Feeds

Broadcom breaks piggy bank for $3.7bn NetLogic buy

Get a grip on MIPS chip

HP ProLiant Gen8: Integrated lifecycle automation

It's crunch time in the networking and communications chip biz, with Broadcom whipping out $3.7bn to acquire chip maker NetLogic Microsystems to fill a hole in its line.

The deal comes on the heels of Intel's acquisition of Ethernet ASIC maker Fulcrum Microsystems back in July, and presages what will likely be more acquisitions in the coming months as companies try to expand their revenues by using their cash wads to buy up competitors or chip makers in adjacent markets.

This is precisely why giving US corporations a tax holiday does not create jobs. In fact, you could make a fair argument that it will destroy a bunch. At the same time, consolidation can lead to efficiencies and synergies as well as increased profits, and that is good for the 401(k) retirement fund.

Broadcom was founded in 1991 and went public in 1998, pretty much at the peak of the dot-com bubble. It has grown to be one of the largest fabless semiconductor manufacturers, with a focus on chips used in broadband cable and DSL modems, and set top boxes; mobile handset and wireless LAN equipment; and other wireless devices. The company also sells chips that end up in switches, servers, storage, and other enterprise networking gear.

Broadcom has grown organically as well as through acquisitions – this NetLogic buy marks the 51st deal Broadcom has done to embiggen itself since going public.
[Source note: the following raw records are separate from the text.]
/-- A pcell of a slot is one of its cells or, where it is FREE, runs an inheritance (R203, R414). -/
theorem State.cellsOf_or_inheritCells {p : Nat} (hn : n < 48) (hp : (s.cell p).slot.toNat = n) : p ∈ s.cellsOf n ∨ p ∈ s.inheritCells n := by
  have hlisted : (p, s.cell p) ∈ s.cells := mem_of_tget_ne fun h => by
    rw [State.cell, h] at hp
    exact absurd hn (hp ▸ by decide)
  by_cases hfree : s.cellState p = .free
  · exact .inr (List.mem_map.mpr ⟨_, List.mem_filter.mpr ⟨hlisted, by simp [hp, hfree]⟩, rfl⟩)
  · exact .inl (List.mem_map.mpr ⟨_, List.mem_filter.mpr ⟨hlisted, by simp [hp, hfree]⟩, rfl⟩)

/-- The table of block owners or lendees lists a block of an open slot. -/
theorem exists_mem_of_tget_63 {m : SMap (BitVec 6)} {k : Nat} (hn : n < 48) (h : (tget 63 m k).toNat = n) : ∃ e ∈ m, e.2.toNat = n :=
  ⟨_, mem_of_tget_ne fun hd => by rw [hd] at h; exact absurd hn (h ▸ by decide), h⟩

/-- An engine with an enabled ring is listed. -/
theorem State.exists_engine_of_ring {e : Nat} (h : ((s.engine e).ring n).enabled = true) : ∃ x ∈ s.engines, (x.2.ring n).enabled = true :=
  ⟨_, mem_of_tget_ne fun hd => by rw [State.engine, hd] at h; exact absurd h Bool.false_ne_true, h⟩

/-- A context of an open slot is listed. -/
theorem State.mem_ctxsOf {k : Nat} (h : s.ctxSlot k = some n) : k ∈ s.ctxsOf n := by
  have hlisted : (k, s.ctx k) ∈ s.host.ctxs := mem_of_tget_ne fun hd => by
    rw [State.ctxSlot, State.ctx, hd] at h
    exact absurd h (by simp)
  exact List.mem_filter.mpr ⟨List.mem_map.mpr ⟨_, hlisted, rfl⟩, by simp [h]⟩

/-- A table with a key that does not read as the default lists something. -/
theorem ne_nil_of_tget_ne {α : Type} {d : α} {m : SMap α} {k : Nat} (h : tget d m k ≠ d) : m ≠ [] := List.ne_nil_of_mem (mem_of_tget_ne h)

/-- The slot holds something that R201 names. -/
theorem State.slotInUse_of_holds (hn : n < 48)
    (h : (∃ p, (s.cell p).slot.toNat = n) ∨ (∃ k, tget 0 (s.coach n).memShare k ≠ 0) ∨ (∃ k, tget 0 (s.coach n).linkShare k ≠ 0) ∨
      (∃ node lane b, s.blockOwner node lane b = n ∨ s.blockLendee node lane b = n) ∨ (s.tt n).a ≠ [] ∨ (s.tt n).b ≠ [] ∨
      (∃ e, ((s.engine e).ring n).enabled = true) ∨ (∃ k, s.ctxSlot k = some n)) : s.slotInUse n = true := by
  rw [State.slotInUse_iff]
  rcases h with ⟨p, hp⟩ | ⟨k, hk⟩ | ⟨k, hk⟩ | ⟨node, lane, b, hb | hb⟩ | ha | hb | ⟨e, he⟩ | ⟨k, hk⟩
  · exact (State.cellsOf_or_inheritCells hn hp).elim (fun h => .inl (List.ne_nil_of_mem h)) fun h => .inr (.inl (List.ne_nil_of_mem h))
  · simp only [ne_nil_of_tget_ne hk, ne_eq, not_false_iff, true_or, or_true]
  · simp only [ne_nil_of_tget_ne hk, ne_eq, not_false_iff, true_or, or_true]
  · simp only [exists_mem_of_tget_63 hn hb, true_or, or_true]
  · simp only [exists_mem_of_tget_63 hn hb, true_or, or_true]
  · simp only [ha, ne_eq, not_false_iff, true_or, or_true]
  · simp only [hb, ne_eq, not_false_iff, true_or, or_true]
  · simp only [State.exists_engine_of_ring he, true_or, or_true]
  · simp only [List.ne_nil_of_mem (State.mem_ctxsOf hk), ne_eq, not_false_iff, or_true]

end

section
variable {s : State} {v arg : Word} {stuck : List Nat}

/-! A write of COACH_CMD, check by check (R237, R238). -/

/-- COACH_ARG is written whatever comes of the command. -/
def State.withCoachArg (s : State) (arg : Word) : State := { s with coachRegs := { s.coachRegs with arg := arg } }

/-- A command that is refused writes its error. -/
def State.coachRefused (s : State) (arg : Word) (e : BitVec 8) : State := { s with coachRegs := { s.coachRegs with arg := arg, error := e } }

/-- A command that is carried out finds COACH_ARG written, its entry in the log and no error (R572). -/
def State.coachLogged (s : State) (op n : Nat) (v arg : Word) : State :=
  let u := (s.withCoachArg arg).log 0x10 oPcie (if op = 1 then bfield arg 20 5 else (s.coach n).partition.toNat) n v arg
  { u with coachRegs := { u.coachRegs with error := 0 } }

theorem State.coachCommand_resetting (h : s.coachRegs.resetting ≠ none) :
    s.coachCommand v arg stuck = { s with coachRegs := { s.coachRegs with arg := arg, overrun := true } } :=
  if_pos (Option.isSome_iff_ne_none.mpr h)

variable (hr : s.coachRegs.resetting = none)
include hr

theorem State.not_resetting : ¬s.coachRegs.resetting.isSome = true := by simp [hr]

theorem State.coachCommand_badOp (hb : ccBad v arg = true) : s.coachCommand v arg stuck = s.coachRefused arg 1 :=
  (if_neg (State.not_resetting hr)).trans (if_pos hb)

variable (hb : ccBad v arg = false)
include hb

theorem State.coachCommand_range (hn : 48 ≤ ccCoach v) : s.coachCommand v arg stuck = s.coachRefused arg 0xB :=
  (if_neg (State.not_resetting hr)).trans ((if_neg (Bool.eq_false_iff.mp hb)).trans (dif_neg (Nat.not_lt.mpr hn)))

variable (hn : ccCoach v < 48)
include hn

theorem State.coachCommand_closed (hop : bfield v 0 8 ≠ 1) (hv : (s.coach (ccCoach v)).valid = false) :
    s.coachCommand v arg stuck = s.coachRefused arg 2 := by
  have hclosed : (decide (bfield v 0 8 ≠ 1) && !(s.coach (ccCoach v)).valid) = true := by simp [hop, hv]
  exact (if_neg (State.not_resetting hr)).trans ((if_neg (Bool.eq_false_iff.mp hb)).trans ((dif_pos hn).trans (if_pos hclosed)))

variable (hv : bfield v 0 8 ≠ 1 → (s.coach (ccCoach v)).valid = true)
include hv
Broadcom has 9,460 employees and had $6.82bn in sales in 2010, up 51.8 per cent, and brought $1.08bn of that to the bottom line. Not too shabby for a hardware vendor. (Of course, in 2009, its profits had flatlined, so a bad economy is not a good thing for Broadcom.) In the second quarter ended in June, Broadcom had $1.8bn in cash and just over $2bn in investments, so it is pretty much emptying its piggy bank to buy NetLogic.

That $3.7bn price tag for NetLogic represents a 57 per cent premium over the company's closing price last Friday, and is a large pile of money for a company that brought in $381.7m in revenues and booked a loss of $66.4m in 2010.

One of the things that no doubt excites Broadcom is the XLP II communications processor that NetLogic announced just last week. The XLP II chips have 80 nxCPU cores and are implemented in a 28 nanometer process from Taiwan Semiconductor Manufacturing Corp.

Perhaps more importantly, the XLP II communications processors have on-chip symmetric multiprocessing (SMP) to allow cache coherency across up to eight of the XLP II chips for a total of 640 cores in a single image. The nxCPU cores implement a superscalar pipeline with out-of-order execution, run at up to 2.5GHz, and have 32MB of cache. When you gang eight of these puppies up, you can build a network device that can cope with 800Gb/sec of bandwidth, according to NetLogic.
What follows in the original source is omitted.